■ Required action
Please write out exactly, and only, the lines from the first in the material below to the line containing "s.w (reqOf 2 1", both included.

■ Task input
_____
/-- R171: EXIT empties the masks and both stacks. -/
theorem test_exit_empties :
    let s := stW fun w => { w with div := [⟨8, 0xFF, true⟩], loops := [⟨0, 8, 2⟩] }
    (match exec (.exit ⟨0, 0, 0, 0, none⟩) s with
     | .next t => t.w.status == .retired && t.w.active == 0 && t.w.launchMask == 0 && t.w.div == [] && t.w.loops == []
     | _ => false) = true := by decide +kernel

theorem witness_LaneStores :
    (let s := stW lane31
     let i := guarded 15 0 2 3 (some 0xF80000)
     Clear (.st i) s = true ∧ s.w.acts i ≠ 0 ∧ Readable s.w (s.w.acts i) (memSrcs i true false) = true ∧
       ∃ ps t, s.resolveAll s.curCore s.w (reqOf 0 1 (tyLog i.t) true) false (laneAddrs s.w i (s.w.acts i)) = .ok (ps, t) ∧ s.plain ps = true) ∧
    let s := stC withUnits id
    let i := lane 2 0 2 3 none
    Clear (.sts i) s = true ∧ Clear (.stc i) s = true ∧ s.w.acts i ≠ 0 ∧ Readable s.w (s.w.acts i) (memSrcs i true false) = true ∧
      (∃ ps t, s.resolveAll s.curCore s.w (reqOf 1 1 (tyLog i.t) true) false (laneAddrs s.w i (s.w.acts i)) = .ok (ps, t) ∧ s.plain ps = true) ∧
      ∃ ps t, s.resolveAll s.curCore s.w (reqOf 2 1 (tyLog i.t) true) false (laneAddrs s.w i (s.w.acts i)) = .ok (ps, t) ∧ s.plain ps = true :=
  ⟨⟨by decide, by decide, by decide, _, _, rfl, by decide⟩, by decide, by decide, by decide, by decide, ⟨_, _, rfl, by decide⟩, _, _, rfl, by decide⟩

/-- LaneAtomics: ATOM in device memory and in every lane of the cluster window, CAS, FADDA and FADDO in device memory. -/
theorem witness_LaneAtomics :
    (let s := stC withUnits id
     let i := lane 2 1 2 3 (some 0x80002001)
     Clear (.atom i) s = true ∧ s.w.acts i ≠ 0 ∧ Readable s.w (s.w.acts i) (memSrcs i true false) = true ∧ s.w.vIsEmpty 1 = false ∧
       ∃ ps t, s.resolveAll s.curCore s.w (reqOf 2 2 (tyLog i.t) true) false (laneAddrs s.w i (s.w.acts i)) = .ok (ps, t) ∧
         s.plain ps = true ∧ inWholes (tyWidth i.t / 8) ps = true) ∧
    ∀ x ∈ [((.atom (guarded 2 0 2 3 (some 0x48002001)) : Instr), false),
           (.cas (guarded 3 1 2 3 (some 0x20002001)), true), (.fadda (guarded 12 0 2 3 (some 0x2001)), false), (.faddo (guarded 12 0 2 3 (some 0x2001)), false)],
      let s := stW lane31
      let i := lOf x.1
      Clear x.1 s = true ∧ s.w.acts i ≠ 0 ∧
        Readable s.w (s.w.acts i) (memSrcs i true x.2) = true ∧
        ∃ ps t, s.resolveAll s.curCore s.w (reqOf 0 2 (tyLog i.t) (x.1 == .atom i && (i.atomOp == 0 || i.atomOp == 6) || x.1 == .cas i)) false
          (laneAddrs s.w i (s.w.acts i)) = .ok (ps, t) ∧ s.plain ps = true ∧ inWholes (tyWidth i.t / 8) ps = true := by
  refine ⟨⟨by decide, by decide, by decide, by decide, _, _, rfl, by decide, by decide⟩, ?_⟩
  simp only [List.mem_cons, List.not_mem_nil, or_false, forall_eq_or_imp, forall_eq]
  exact ⟨⟨by decide, by decide, by decide, _, _, rfl, by decide, by decide⟩, ⟨by decide, by decide, by decide, _, _, rfl, by decide, by decide⟩,
    ⟨by decide, by decide, by decide, _, _, rfl, by decide, by decide⟩, ⟨by decide, by decide, by decide, _, _, rfl, by decide, by decide⟩⟩

/-- TagsAndCounters: every lane, aligned; for TINS a slot of the set, lane 31 the highest; and no tag twice in a set. -/
theorem witness_TagsAndCounters :
    let s := stW fun w => { w with vregs := [(2, Lanes.of fun l => BitVec.ofNat 64 (65536 * l + 0xFF00)), (3, Lanes.of fun _ => 0x7FF)] }
    let i := lane 15 1 2 0 none
    let j := lane 15 0 2 3 none
    s.w.acts i = 0xFFFFFFFF ∧ Readable s.w (s.w.acts i) (memSrcs i false false) = true ∧ s.w.vIsEmpty 1 = false ∧
      (∀ l < 32, (laneAddr s.w i l).toNat % 8 = 0 ∧ (laneAddr s.w i l).toNat < 2 ^ 52) ∧
    Clear (.pfetch (lane 15 0 2 0 none)) s = true ∧ Clear (.tlook i) s = true ∧ Clear (.tinv (lane 15 0 2 0 none)) s = true ∧
    Clear (.rcnt (lane 15 0 2 0 none)) s = true ∧
    Clear (.tins j) s = true ∧ Readable s.w (s.w.acts j) (memSrcs j true false) = true ∧
      (∀ l < 32, bits ((s.w.v 3).getD l 0).toNat 10 3 = bits (laneAddr s.w j l).toNat 15 8) ∧ s.co.tags = [] := by decide

/-- A core whose set 255 holds lane 31's tag of `witness_TagsAndCounters` in way 0. -/
def taggedCore : State :=
  stC (fun c => { c with tags := [(2040, 31)] })
    fun w => { w with vregs := [(2, Lanes.of fun l => BitVec.ofNat 64 (65536 * l + 0xFF00)), (3, Lanes.of fun _ => 0x7FF)] }

/-- TagsAndCounters: a tag that is valid in another way of its set, and no tag twice. R377: the TINS clears that way. -/
theorem witness_TagsAndCounters_other :
    tagWay taggedCore.co.tags 255 31 = some 0 ∧ 8 * 255 + 0 ≠ 0x7FF ∧
    (∀ st tag y z, y < 8 → z < 8 → AMap.find? taggedCore.co.tags (8 * st + y) = some tag → AMap.find? taggedCore.co.tags (8 * st + z) = some tag → y = z) ∧
    tagWay (tagInsert taggedCore.co (65536 * 31 + 0xFF00) 0x7FF).tags 255 31 = some 7 := by
  refine ⟨by decide, by decide, fun st tag y z _ _ a b => ?_, by decide⟩
  have one : ∀ k, AMap.find? taggedCore.co.tags k = some tag → k = 2040 := by
    intro k h
    rw [show taggedCore.co.tags = [(2040, 31)] from rfl] at h
    simp only [AMap.find?] at h
    split at h <;> simp_all
  have := one _ a; have := one _ b; omega

/-- UniformMemory: ULD to kd = k0 of device memory, ULD of a byte of the last scratchpad unit, UST of a half word, UATOM with and without NR. -/
theorem witness_UniformMemory :
    (let u : UniW := ⟨0, 0, 0, 0, none⟩
     Clear (.uld u) w0 = true ∧ ReadableK w0.w [0, 0] = true ∧ w0.w.kIsEmpty 0 = false ∧
       ∃ p t, w0.resolveOne (reqOf (cwSpace u.cw) 0 (cwLog u.cw) true) (uniAddr w0.w u true) = .ok (p, t) ∧ p.inside = true) ∧
    (let s := stC withUnits (withK [(1, 0xFFFFF)])
     let u : UniW := ⟨2, 1, 0, 0, some 0x184⟩
     Clear (.uld u) s = true ∧ ReadableK s.w [1, 0] = true ∧ s.w.kIsEmpty 2 = false ∧
       ∃ p t, s.resolveOne (reqOf (cwSpace u.cw) 0 (cwLog u.cw) true) (uniAddr s.w u true) = .ok (p, t) ∧ p.inside = true) ∧
    (let s := stW (withK [(1, 0x1FFFFE), (2, 5)])
     let u : UniW := ⟨2, 1, 0, 0, some 0x200⟩
     Clear (.ust u) s = true ∧ ReadableK s.w [1, 0, 2] = true ∧
       ∃ p t, s.resolveOne (reqOf (cwSpace u.cw) 1 (cwLog u.cw) true) (uniAddr s.w u true) = .ok (p, t) ∧ s.plain [(0, p)] = true) ∧
    ∀ u ∈ [(⟨3, 1, 2, 7, some 0x2000⟩ : UniW), ⟨0, 1, 2, 24, some 0x2000⟩],
      Clear (.uatom u) w0 = true ∧ ReadableK w0.w [1, 2] = true ∧ w0.w.kIsEmpty u.kd.toNat = false ∧
        ∃ p t, w0.resolveOne (reqOf (cwSpace u.cw) 2 (cwLog u.cw) (u.f5.toNat % 8 == 0 || u.f5.toNat % 8 == 6)) (uniAddr w0.w u false) = .ok (p, t) ∧
          w0.plain [(0, p)] = true := by
  refine ⟨⟨by decide, by decide, by decide, _, _, rfl, by decide⟩, ⟨by decide, by decide, by decide, _, _, rfl, by decide⟩,
    ⟨by decide, by decide, _, _, rfl, by decide⟩, ?_⟩
  simp only [List.mem_cons, List.not_mem_nil, or_false, forall_eq_or_imp, forall_eq]
  exact ⟨⟨by decide, by decide, by decide, _, _, rfl, by decide⟩, by decide, by decide, by decide, _, _, rfl, by decide⟩

/-- SpawnsSetOut: SPAWN of every lane without counters, SPAWN of lane 31 with one, and SPAWNT of lane 31. -/
theorem witness_SpawnsSetOut :
    (let i := lane 15 1 2 4 (some 0x80000)
     Clear (.spawn i) w0 = true ∧ NoLoopEnd w0.w = true ∧ w0.w.acts i ≠ 0 ∧ Readable w0.w (w0.w.acts i) (spawnSrcs i false) = true ∧
       ∃ joins t, w0.resolveReqs w0.curCore w0.w false (spawnReqs w0.w i false) = .ok (joins ++ [], t) ∧ joins.length = (spawnJoiners w0.w i).length ∧
         w0.plain joins = true ∧ inWholes 8 joins = true) ∧
    (let s := stW fun w => { lane31 w with vregs := [(1, Lanes.of fun _ => 0x100)] }
     let i := guarded 15 1 2 4 (some 0xFFFF0000)
     Clear (.spawn i) s = true ∧ NoLoopEnd s.w = true ∧ s.w.acts i ≠ 0 ∧ Readable s.w (s.w.acts i) (spawnSrcs i false) = true ∧
       ∃ joins t, s.resolveReqs s.curCore s.w false (spawnReqs s.w i false) = .ok (joins ++ [], t) ∧ joins.length = (spawnJoiners s.w i).length ∧
         s.plain joins = true ∧ inWholes 8 joins = true) ∧
    let s := stW fun w => withK [(8, 0x40)] (lane31 w)
    let i := guarded 15 1 2 0 (some 0x30080001)
    Clear (.spawnt i) s = true ∧ NoLoopEnd s.w = true ∧ s.w.acts i ≠ 0 ∧ Readable s.w (s.w.acts i) (spawnSrcs i true) = true ∧
      (s.w.k (bits i.fn 5 0)).toNat = 0x40 ∧
      ∃ places t, s.resolveReqs s.curCore s.w false (spawnReqs s.w i true) = .ok ([] ++ places, t) ∧ (spawnJoiners s.w i).length = 0 ∧
        ∀ p ∈ places, ∃ pa, p.2 = .mem pa ∧ regionOf pa = 0 :=
  ⟨⟨by decide, by decide, by decide, by decide, [], _, rfl, by decide, by decide, by decide⟩,
   ⟨by decide, by decide, by decide, by decide, [(31, .mem 0x4000100)], _, rfl, by decide, by decide, by decide⟩,
   by decide, by decide, by decide, by decide, by decide, [(31, .mem 0x4000000)], _, rfl, by decide, by simp; decide⟩
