-- ==== Sys2Proof/Decode.lean ====
section
/-! DEFINITION. Decode.lean: the command that a word of the table's bits spells. No row of spec/opcode_table.json gives
bits (the part has no instruction words: its commands are events and frames), so no word spells a command. The frames
of the serial line are read in Machine/Link.lean. -/

namespace Sys2Proof

/-- The command a table word spells: none, since no row of the table has bits. -/
def decodeTableWord (nbits w : Nat) : Option Instr :=
  match nbits, w with
  | _, _ => none

end Sys2Proof
end

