-- ==== Sys2Proof/Machine/Tank.lean ====
section
/-! DEFINITION. Tank.lean: the tanks' shared operations. Level, tilt and marks (R119, R120), sensed volume (R121), bands
(R123, R124), the metered estimate (R133), travel and settling (R134, R135), reconciliation (R137), the tank update
(R136), the restart (R128), and the fill as a tank update judges it (R145). -/

namespace Sys2Proof.Machine

/-! ### Level and sensed volume -/

/-- What a tank's level channels give: level, tilt and the mark SINGLE (R119). -/
structure LevelWork where
  h : Option Nat
  tilt : Option Int
  single : Bool
  deriving DecidableEq, Repr

/-- The value of a level channel that is OK, or none while it is FAULT (R119). -/
def State.levelValue (s : State) (ch : LevelIx) : Option Nat :=
  let c := (s.image.levels.get ch).chan
  if c.good then c.value.map Int.toNat else none

/-- The table of R119: the fore channel, and the aft channel where one is bound, each with its value while it is OK. -/
def levelWork (fore : Option Nat) (aft : Option (Option Nat)) : LevelWork :=
  match fore, aft with
  | some f, some (some a) => ⟨some ((f + a) / 2), some ((f : Int) - a), false⟩
  | some f, some none => ⟨some f, none, true⟩
  | none, some (some a) => ⟨some a, none, true⟩
  | some f, none => ⟨some f, none, false⟩
  | none, some none => ⟨none, none, false⟩
  | none, none => ⟨none, none, false⟩

/-- The working of R119 for a tank, from the image as it stands. -/
def State.tankLevel (s : State) (c : TankSettings) : LevelWork :=
  levelWork (s.levelValue c.fore) (c.aft.map s.levelValue)

/-- TILTED (R120). -/
def tiltedMark (tilt : Option Int) : Bool := optAny tilt fun t => decide (300 < t.natAbs)

/-- The volume a table gives a level (R121). -/
def volumeAt : List Breakpoint → Nat → Nat
  | [], _ => 0
  | [b], _ => b.volume
  | b :: c :: rest, h =>
    if h ≤ b.level then b.volume
    else if h < c.level then b.volume + (c.volume - b.volume) * (h - b.level) / (c.level - b.level)
    else volumeAt (c :: rest) h

/-- The sensed volume of a level (R121). -/
def sensedVolume (c : TankSettings) (h : Option Nat) : Option Nat := h.map (volumeAt c.table)

/-- A tank's runtime contents with the level, tilt, marks and sensed volume worked afresh (R119 to R121). -/
def State.workLevel (s : State) (c : TankSettings) (r : TankRun) : TankRun :=
  let w := s.tankLevel c
  { r with h := w.h, tilt := w.tilt, single := w.single, tilted := tiltedMark w.tilt, sensed := sensedVolume c w.h }

/-! ### Bands -/

/-- The band hysteresis in litres (R123). -/
def hyst (c : TankSettings) : Nat := max 10 (c.capacity * 2 / 100)

/-- One application of the band table (R123). -/
def bandNext (c : TankSettings) (v : Nat) (before : Band) : Band :=
  match before with
  | .normal => if v ≤ c.emptyL then .empty else if v ≤ c.reserveL then .reserve else if c.fullL ≤ v then .full else .normal
  | .reserve =>
    if v ≤ c.emptyL then .empty else if c.fullL ≤ v then .full else if c.reserveL + hyst c ≤ v then .normal else .reserve
  | .empty =>
    if c.emptyL + hyst c ≤ v then (if c.fullL ≤ v then .full else if v ≤ c.reserveL then .reserve else .normal) else .empty
  | .full =>
    if v ≤ c.emptyL then .empty else if v ≤ c.reserveL then .reserve else if v + hyst c ≤ c.fullL then .normal else .full

/-- A tank's runtime contents replaced. -/
def State.setTank (s : State) (t : TankIx) (r : TankRun) : State := { s with tanks := s.tanks.set t r }

/-- The BAND report of a tank as it stands, with the band before (R124). A V that is absent, as a restart can leave it
(R128), is shown as 65535, R129's indication: no rule gives one for a report (DEDUCED, notes/assumptions/15). -/
def State.reportBand (s : State) (t : TankIx) (before : Band) : State :=
  let r := s.tanks.get t
  s.submit (codedReport .band (tankNo t) r.band.code (optU16 r.volume ++ u8 r.basis.code ++ u8 before.code))

/-- The band evaluated on V (R123, R124). -/
def State.evalBand (s : State) (t : TankIx) : State :=
  let c := s.config.tanks.get t
  let r := s.tanks.get t
  if c.role = .unused then s
  else match r.volume with
    | none => s
    | some v =>
      let b := bandNext c v r.band
      if b = r.band then s else (s.setTank t { r with band := b }).reportBand t r.band

/-- A condition on the band of that tank (R30). -/
def onTank (t : TankIx) : LockCond → Bool
  | .tankBand u _ => u == t
  | .line _ _ | .roadSpeedAbove _ | .engineAbove _ | .pumpTempAbove _ => false

/-- What an event has changed about a tank, handed on (R124, R131, R145): tank 0 leaving SENSED abandons the fill, a
change of band or basis goes to the interlock matrix, and a change of tank 0's band to the governor. -/
def State.handTank (s : State) (t : TankIx) (before : TankRun) : State :=
  let r := s.tanks.get t
  let s1 := if t = .t0 ∧ before.state = .sensed ∧ (r.state = .blind ∨ r.state = .travel) then s.abandonFill .abandoned
    else s
  let s2 := if r.band = before.band ∧ r.basis = before.basis then s1 else s1.matrixJudge (onTank t)
  if t = .t0 ∧ r.band ≠ before.band then s2.judgeTankEmpty else s2

/-! ### The metered estimate (R131, R133) -/

/-- The basis of a tank that is not SENSED, from its start volume (R131). -/
def basisOf (c : TankSettings) (v0 : Option Nat) : Basis :=
  match v0 with
  | none => .none
  | some _ => if c.outMeter || c.inMeter then .metered else .held

/-- Litres for a difference of two pulse counts modulo 4294967296, by a calibration in pulses per 100 L (R133). -/
def litresSince (now : BitVec 32) (mark : Option (BitVec 32)) (k : Nat) : Nat :=
  match mark with
  | none => 0
  | some m => 100 * (now - m).toNat / k

/-- The metered outflow, 0 without an outflow meter (R133). -/
def State.meteredOutflow (s : State) (t : TankIx) : Nat :=
  if (s.config.tanks.get t).outMeter then litresSince s.supply.outflow (s.tanks.get t).outMark s.config.inputs.kDis else 0

/-- The metered inflow, 0 without an inflow meter (R133). -/
def State.meteredInflow (s : State) (t : TankIx) : Nat :=
  if (s.config.tanks.get t).inMeter then
    litresSince s.image.meters.fill.total (s.tanks.get t).inMark s.config.inputs.kFill
  else 0

/-- The metered volume from a start volume (R133). -/
def State.meteredVolume (s : State) (t : TankIx) (v0 : Nat) : Nat :=
  (clampInt 0 (s.config.tanks.get t).capacity ((v0 : Int) - s.meteredOutflow t + s.meteredInflow t)).toNat

/-- V of a tank that is not SENSED: metered, held or absent by its basis (R131, R133). -/
def State.estimate (s : State) (t : TankIx) : Option Nat :=
  let r := s.tanks.get t
  match r.basis with
  | .metered => r.v0.map (s.meteredVolume t)
  | .held => r.v0
  | .none => none
  | .sensed => r.volume

/-- V0 and the marks taken as a tank leaves SENSED, with the basis they give (R134, R136). -/
def State.takeMarks (s : State) (c : TankSettings) (r : TankRun) : TankRun :=
  { r with v0 := r.volume, outMark := some s.supply.outflow, inMark := some s.image.meters.fill.total
           basis := basisOf c r.volume }

/-! ### Moving, stopping, settling -/

/-- A tank at the F1 gate end that makes the truck moving (R134). -/
def State.enterTravel (s : State) (t : TankIx) : State :=
  let r := s.tanks.get t
  match r.state with
  | .sensed =>
    (s.setTank t { s.takeMarks (s.config.tanks.get t) r with state := .travel }).handTank t r
  | .blind => s.setTank t { r with state := .travel }
  | .settling => s.setTank t { r with state := .travel, settleTimer := none }
  | .travel | .unconfigured => s

/-- A tank at the F1 gate end that makes the truck stopped (R135). -/
def State.enterSettling (s : State) (t : TankIx) : State :=
  let r := s.tanks.get t
  match r.state with
  | .travel =>
    s.setTank t { r with state := .settling, settleTimer := some (s.startTimer (s.config.settleTime * 1000)) }
  | .sensed | .blind | .settling | .unconfigured => s

/-- The RECONCILE report, where the basis was METERED and the difference is beyond the tolerance (R137). No record of the
manual sizes V_s less V_e; two bytes in two's complement are the model's choice. DESIGN CHOICE, notes/assumptions/15. -/
def reconcileReport (c : TankSettings) (t : TankIx) (basis : Basis) (vs : Nat) (ve : Option Nat) : List Report :=
  match basis, ve with
  | .metered, some e =>
    if c.tolerance * c.capacity / 100 < ((vs : Int) - e).natAbs then
      [plainReport .reconcile (tankNo t) (u16 vs ++ u16 e ++ i16 ((vs : Int) - e))]
    else []
  | .metered, none | .held, _ | .none, _ | .sensed, _ => []

/-- A tank that adopts its sensed volume: SENSED, with no start volume, no marks and no settle timer (R137). -/
def TankRun.adopted (r : TankRun) (vs : Nat) : TankRun :=
  { r with volume := some vs, state := .sensed, basis := .sensed, v0 := none, outMark := none, inMark := none
           settleTimer := none }

/-- A reconciliation, up to the band evaluation (R137). The estimate is the tank's volume worked afresh (R133; log 37). -/
def State.reconcile (s : State) (t : TankIx) (vs : Nat) : State :=
  let r := s.tanks.get t
  ((s.submitAll (reconcileReport (s.config.tanks.get t) t r.basis vs (s.estimate t))).setTank t (r.adopted vs)).evalBand t

/-! ### The fill, as a tank update judges it (R145) -/

/-- The rise reference moved and the rise timer started afresh, where V has risen by the rise step. -/
def State.judgeRise (s : State) : State :=
  match s.supply.fill, (s.tanks.get .t0).volume with
  | some f, some v =>
    if f.riseReference + (s.config.tanks.get .t0).capacity / 100 ≤ v then
      { s with supply := { s.supply with
        fill := some { f with riseReference := v, riseTimer := s.startTimer 60000, restarted := true } } }
    else s
  | some _, none | none, _ => s

/-- V is present and at or above a target. -/
def reaches (v : Option Nat) (target : Nat) : Bool :=
  match v with
  | some v => decide (target ≤ v)
  | none => false

/-- The fill completes as V reaches the target or the band is FULL. -/
def State.judgeFillDone (s : State) : State :=
  match s.supply.fill with
  | none => s
  | some f =>
    let r := s.tanks.get .t0
    if reaches r.volume f.target || r.band == .full then
      ({ s with supply := { s.supply with fill := none } }).submit
        (plainReport .fillDone 0 (optU16 r.volume ++ u16 f.target))
    else s

/-! ### The tank update, the settle timer, the restart -/

/-- V settled at an update by the tank's state, the level already worked, and the band evaluated (R136). -/
def State.settleVolume (s : State) (t : TankIx) : State :=
  let r := s.tanks.get t
  match r.state, r.sensed with
  | .unconfigured, _ => s
  | .sensed, some vs => (s.setTank t { r with volume := some vs }).evalBand t
  | .sensed, none => (s.setTank t { s.takeMarks (s.config.tanks.get t) r with state := .blind }).evalBand t
  | .blind, some vs => s.reconcile t vs
  | .blind, none | .travel, _ | .settling, _ => (s.setTank t { r with volume := s.estimate t }).evalBand t

/-- A tank update (R119 to R121, R124, R136, R145). No update is made for a tank that is UNCONFIGURED (R119). The rise
of a fill is judged before the band is handed on, and its completion after (R145). -/
def State.tankUpdate (s : State) (t : TankIx) : State :=
  let r := s.tanks.get t
  if r.state = .unconfigured then s
  else
    let s1 := (s.setTank t (s.workLevel (s.config.tanks.get t) r)).settleVolume t
    let s2 := if t = .t0 then s1.judgeRise else s1
    let s3 := s2.handTank t r
    if t = .t0 then s3.judgeFillDone else s3

/-- The expiry of a tank's settle timer; that of a stopped timer does not happen (R138). -/
def State.settleExpiry (s : State) (t : TankIx) : State :=
  let r := s.tanks.get t
  if r.state = .settling ∧ r.settleTimer.isSome then
    match r.sensed with
    | some vs => (s.reconcile t vs).handTank t r
    | none => s.setTank t { r with state := .blind, settleTimer := none }
  else s

/-- A tank's runtime contents right after a restart (R128). -/
def State.restarted (s : State) (t : TankIx) : TankRun :=
  let c := s.config.tanks.get t
  let r := startTank c
  if c.role = .unused then r
  else
    let w := s.workLevel c r
    match w.sensed with
    | some v => { w with state := .sensed, basis := .sensed, volume := some v, band := bandNext c v .normal }
    | none => w

/-- The restart of a tank from its settings as they now stand (R128). -/
def State.restartTank (s : State) (t : TankIx) : State :=
  let before := s.tanks.get t
  let s1 := s.setTank t (s.restarted t)
  let s2 := if (s1.tanks.get t).band = before.band then s1 else s1.reportBand t before.band
  s2.handTank t before

end Sys2Proof.Machine
end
_____
■ Output of the exercise
/-- R171: EXIT empties the masks and both stacks. -/
theorem test_exit_empties :
    let s := stW fun w => { w with div := [⟨8, 0xFF, true⟩], loops := [⟨0, 8, 2⟩] }
    (match exec (.exit ⟨0, 0, 0, 0, none⟩) s with
     | .next t => t.w.status == .retired && t.w.active == 0 && t.w.launchMask == 0 && t.w.div == [] && t.w.loops == []
     | _ => false) = true := by decide +kernel

theorem witness_LaneStores :
    (let s := stW lane31
     let i := guarded 15 0 2 3 (some 0xF80000)
     Clear (.st i) s = true ∧ s.w.acts i ≠ 0 ∧ Readable s.w (s.w.acts i) (memSrcs i true false) = true ∧
       ∃ ps t, s.resolveAll s.curCore s.w (reqOf 0 1 (tyLog i.t) true) false (laneAddrs s.w i (s.w.acts i)) = .ok (ps, t) ∧ s.plain ps = true) ∧
    let s := stC withUnits id
    let i := lane 2 0 2 3 none
    Clear (.sts i) s = true ∧ Clear (.stc i) s = true ∧ s.w.acts i ≠ 0 ∧ Readable s.w (s.w.acts i) (memSrcs i true false) = true ∧
      (∃ ps t, s.resolveAll s.curCore s.w (reqOf 1 1 (tyLog i.t) true) false (laneAddrs s.w i (s.w.acts i)) = .ok (ps, t) ∧ s.plain ps = true) ∧
      ∃ ps t, s.resolveAll s.curCore s.w (reqOf 2 1 (tyLog i.t) true) false (laneAddrs s.w i (s.w.acts i)) = .ok (ps, t) ∧ s.plain ps = true :=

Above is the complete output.